The purpose of life is in the gap between thoughts.
As an entry point to what may, at first, appear esoteric and mysterious, consider the gap between thoughts as a recognition of the present moment; the only moment there is. Between thoughts is presence.
We spend so much of our lives caught in and identified with discursive thought, ruminating on the past, or worried about the future. It’s this persistent “self-referential internal narrative,” as Dr. Gary Webber calls it, that is the root of human suffering. While this may sound hyperbolic, it’s an empirically verifiable truth. In fact, Eastern traditions and philosophies all seek to liberate us from the tyrannical influences of the thinking mind. No thought, no problem.
It’s in the stillness of presence where you can begin to Know your Self, or as they say in Zen: your Original Face before your parents were born.
In other words: the purpose of life is in discovering, or more accurately, revealing, your Original Face.

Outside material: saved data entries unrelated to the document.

-- ==== Sys2Proof/Decode.lean ====
section
/-!
DEFINITION. Decoding (30_encoding.md R301): the transaction decoder `decode`, which the machine
uses, total and rejecting by name; the encoder `Instr.target` and `encode` beside it; and the
byte form of a transaction, which the spec does not have and the host's word interface needs
(log entry 11): address low byte, address high byte, value byte, tag byte. The tag names kind
and format; tag 0 names neither, as in a word of spec/opcode_table.json, and is read as the row
that fits it best.
-/

namespace Sys2Proof

/-- Why a transaction is no instruction. -/
inductive Reject where
  /-- A CPU address below $4020, outside the contract (R405). -/
  | belowContract
  /-- No row of the active kind and format fits (R222, R301). -/
  | unmapped
  /-- Fewer than four bytes of a transaction's byte form. -/
  | short
  /-- A tag byte that names no kind and format. -/
  | badTag
  deriving DecidableEq, Repr

/-- One CPU row of the decode table: `match` is `want`. -/
structure Row where
  mask  : Word
  want  : Word
  dmask : Byte
  dwant : Byte
  build : Word → Byte → Instr

/-- The row decodes the address and value (R301). -/
def Row.accepts (r : Row) (a : Word) (v : Byte) : Bool :=
  a &&& r.mask == r.want && v &&& r.dmask == r.dwant

/-- A `cpu_read` row. -/
def readRow (mask want : Word) (build : Word → Instr) : Row :=
  { mask := mask, want := want, dmask := 0, dwant := 0, build := fun a _ => build a }

/-- A `cpu_write` row without a data pattern. -/
def writeRow (mask want : Word) (build : Word → Byte → Instr) : Row :=
  { mask := mask, want := want, dmask := 0, dwant := 0, build := build }

/-- A `cpu_write` row with a data pattern (MMC1, R303). -/
def serialRow (mask want : Word) (dmask dwant : Byte) (build : Word → Byte → Instr) : Row :=
  { mask := mask, want := want, dmask := dmask, dwant := dwant, build := build }

/-- The `cpu_read` rows of a kind. -/
def cpuReadRows : Kind → List Row
  | .nrom =>
    [readRow 0x8000 0x8000 .nromPrgRead,
     readRow 0xE000 0x6000 .nromPrgramRead]
  | .uxrom =>
    [readRow 0xC000 0x8000 .uxromPrgReadLow,
     readRow 0xC000 0xC000 .uxromPrgReadHigh,
     readRow 0xE000 0x6000 .uxromPrgramRead]
  | .camerica =>
    [readRow 0xC000 0x8000 .camericaPrgReadLow,
     readRow 0xC000 0xC000 .camericaPrgReadHigh,
     readRow 0xE000 0x6000 .camericaPrgramRead]
  | .cnrom =>
    [readRow 0x8000 0x8000 .cnromPrgRead,
     readRow 0xE000 0x6000 .cnromPrgramRead]
  | .colorDreams =>
    [readRow 0x8000 0x8000 .colorDreamsPrgRead,
     readRow 0xE000 0x6000 .colorDreamsPrgramRead]
  | .axrom =>
    [readRow 0x8000 0x8000 .axromPrgRead,
     readRow 0xE000 0x6000 .axromPrgramRead]
  | .mmc1 =>
    [readRow 0xC000 0x8000 .mmc1PrgReadLow,
     readRow 0xC000 0xC000 .mmc1PrgReadHigh,
     readRow 0xE000 0x6000 .mmc1PrgramRead]
  | .mmc3 =>
    [readRow 0x8000 0x8000 .mmc3PrgRead,
     readRow 0xE000 0x6000 .mmc3PrgramRead]
  | .mmc2 =>
    [readRow 0x8000 0x8000 .mmc2PrgRead,
     readRow 0xE000 0x6000 .mmc2PrgramRead]
  | .mmc4 =>
    [readRow 0x8000 0x8000 .mmc4PrgRead,
     readRow 0xE000 0x6000 .mmc4PrgramRead]
  | .mmc5 =>
    [readRow 0xFFFF 0x5204 .mmc5IrqStatus,
     readRow 0xFFFF 0x5205 .mmc5MulLo,
     readRow 0xFFFF 0x5206 .mmc5MulHi,
     readRow 0xFC00 0x5C00 .mmc5ExramRead,
     readRow 0xE000 0x6000 .mmc5PrgramRead,
     readRow 0x8000 0x8000 .mmc5PrgRead]
  | .vrc6 =>
    [readRow 0x8000 0x8000 .vrc6PrgRead,
     readRow 0xE000 0x6000 .vrc6PrgramRead]
  | .vrc6a =>
    [readRow 0x8000 0x8000 .vrc6aPrgRead,
     readRow 0xE000 0x6000 .vrc6aPrgramRead]
  | .vrc7 =>
    [readRow 0x8000 0x8000 .vrc7PrgRead,
     readRow 0xE000 0x6000 .vrc7PrgramRead]
  | .fds =>
    [readRow 0xE000 0x6000 .fdsRamRead6,
     readRow 0xC000 0x8000 .fdsRamRead8,
     readRow 0xE000 0xC000 .fdsRamReadC,
     readRow 0xE000 0xE000 .fdsBiosRead,
     readRow 0xFFFF 0x4030 .fdsDiskStatus,
     readRow 0xFFFF 0x4031 .fdsReadData,
     readRow 0xFFFF 0x4032 .fdsDriveStatus,
     readRow 0xFFFF 0x4033 .fdsExtIn,
     readRow 0xFFC0 0x4040 .fdsWaveRead]
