-- ==== Sys2Proof/Certificates/Slice0/Obligations.lean ====
section
/-!
DEFINITION. The statements for the provers. A title or docstring names the decision row D<n> of
spec/92_eei_decisions.md, or the log entry, that a statement rests on where the spec's own
document does not settle the point.
-/

open Sys2Proof Sys2Proof.Machine Sys2Proof.Config

/-- For every state, address and value: the NROM read and write rows decode all of $8000 to $FFFF;
the read answers PRG_ROM[(addr mod 32K) mod PRG_ROM_SIZE], which with a 16KB ROM is PRG_ROM[addr
mod 16K], and changes nothing else; the write changes nothing. (R510, R511) -/
def Obligations.NromReadsRomMirroredAndIgnoresWrites : Prop :=
  ∀ (s : State) (a : Word) (v : Byte),
    (0x8000 ≤ a → decode .nrom (.cpuRead a) = .ok (.nromPrgRead a) ∧
      decode .nrom (.cpuWrite a v) = .ok (.nromPrgWrite a v)) ∧
    exec (.nromPrgRead a) s = .next { s with
      answer := .byte (s.image.prgRom.read (a.toNat % 0x8000 % s.image.prgRom.size)) } ∧
    (s.image.prgRom.size = 0x4000 →
      exec (.nromPrgRead a) s = .next { s with
        answer := .byte (s.image.prgRom.read (a.toNat % 0x4000)) }) ∧
    exec (.nromPrgWrite a v) s = .next { s with answer := .nothing }

/-- For every state, address and value: the bank row decodes all of $8000 to $FFFF and stores value
in prg_bank and nothing else; the low read row decodes $8000 to $BFFF and answers the byte of
the 16K bank prg_bank mod nbanks(PRG_ROM_SIZE, 16K), and changes nothing else. (R520, R521) -/
def Obligations.UxromBankWriteSelectsLowWindow : Prop :=
  ∀ (s : State) (a : Word) (v : Byte),
    (0x8000 ≤ a → decode .uxrom (.cpuWrite a v) = .ok (.uxromBankWrite a v)) ∧
    (0x8000 ≤ a → a ≤ 0xBFFF → decode .uxrom (.cpuRead a) = .ok (.uxromPrgReadLow a)) ∧
    exec (.uxromBankWrite a v) s = .next { s with regs.uxrom.prgBank := v, answer := .nothing } ∧
    exec (.uxromPrgReadLow a) s = .next { s with
      answer := .byte (s.image.prgRom.read
        ((s.regs.uxrom.prgBank.toNat % max 1 (s.image.prgRom.size / 0x4000) * 0x4000 +
          a.toNat % 0x4000) % s.image.prgRom.size)) }

/-- For every state, address and value: the Camerica bank row stores value in prg_bank and nothing
else; its low read row answers the byte of the 16K bank prg_bank mod nbanks(PRG_ROM_SIZE, 16K);
both high read rows answer the byte of the 16K bank nbanks - 1; a read changes nothing else.
(41_simple_mappers.md (UxROM, Camerica), 92_eei_decisions.md D15) -/
def Obligations.CamericaBankingAndLastBankWindows : Prop :=
  ∀ (s : State) (a : Word) (v : Byte),
    exec (.camericaBankWrite a v) s =
      .next { s with regs.uxrom.prgBank := v, answer := .nothing } ∧
    exec (.camericaPrgReadLow a) s = .next { s with
      answer := .byte (s.image.prgRom.read
        ((s.regs.uxrom.prgBank.toNat % max 1 (s.image.prgRom.size / 0x4000) * 0x4000 +
          a.toNat % 0x4000) % s.image.prgRom.size)) } ∧
    ∀ i ∈ ([.uxromPrgReadHigh a, .camericaPrgReadHigh a] : List Instr),
      exec i s = .next { s with
        answer := .byte (prgRomBank s (nbanks s.image.prgRom.size k16 - 1) k16 a) }

/-- For every state, addresses and value: the rows decode their ranges; a PRG read answers
PRG_ROM[(addr mod 32K) mod PRG_ROM_SIZE]; a CHR read answers ChrBank(chr_bank, 8K, addr); a CHR
write stores exactly that byte of CHR-RAM, or nothing on CHR-ROM; nothing else changes. (R531,
R532, R533) -/
def Obligations.CnromReadsFixedPrgAndBankedChr : Prop :=
  ∀ (s : State) (a : Word) (c : ChrAddr) (v : Byte),
    (0x8000 ≤ a → decode .cnrom (.cpuRead a) = .ok (.cnromPrgRead a)) ∧
    decode .cnrom (.chrRead (c.setWidth 16)) = .ok (.cnromChrRead c) ∧
    decode .cnrom (.chrWrite (c.setWidth 16) v) = .ok (.cnromChrWrite c v) ∧
    exec (.cnromPrgRead a) s = .next { s with
      answer := .byte (s.image.prgRom.read (a.toNat % 0x8000 % s.image.prgRom.size)) } ∧
    exec (.cnromChrRead c) s = .next { s with
      answer := .byte (chrBank s s.regs.cnrom.chrBank.toNat k8 c) } ∧
    ∃ t, exec (.cnromChrWrite c v) s = .next { t with answer := .nothing } ∧
      ChrStored s t s.regs.cnrom.chrBank.toNat k8 c v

Thoughts shroud the essence of Who You Are. Thus, the thinking mind cannot make any positive assertions about the Self. The Knower can’t be the object of its own Knowing. In the same way, the Sun can’t illumine itself; it is light. Anything that can be an object of awareness—that can be positively identified—cannot be that which is the ground of awareness.
So what is it that Knows? All that can be said, to use a Sanskrit expression, is “neti, neti,” or “not this, not that,” to strip away what you are not. You can only negate. I am not the body; I am not my past; I am not my job title; I am not my thoughts; and on. What you’ll find—what remains—is simply spaciousness, or in Christian mythology, The Kingdom of Heaven. The I Am. Being-ness itself. The constant within which and as which the impermanence of life arises.
Ramana Maharshi, the great Indian Hindu sage, taught this path of inquiry: “The thought ‘Who am I?’ will destroy all other thoughts and … will itself in the end get destroyed. Then there will arise Self-realization.”
Thoughtless Awareness. The timeless background upon which the experience of life is projected.
This empty, aware space, is peace, joy, and love. And it’s always available, but typically concealed by thought. Like the Sun always shines, but is often obscured by clouds.
To rest in the stillness of the gap between thoughts is liberation.
“Inner rest is the sacred ground on which we meet the light of enlightenment.”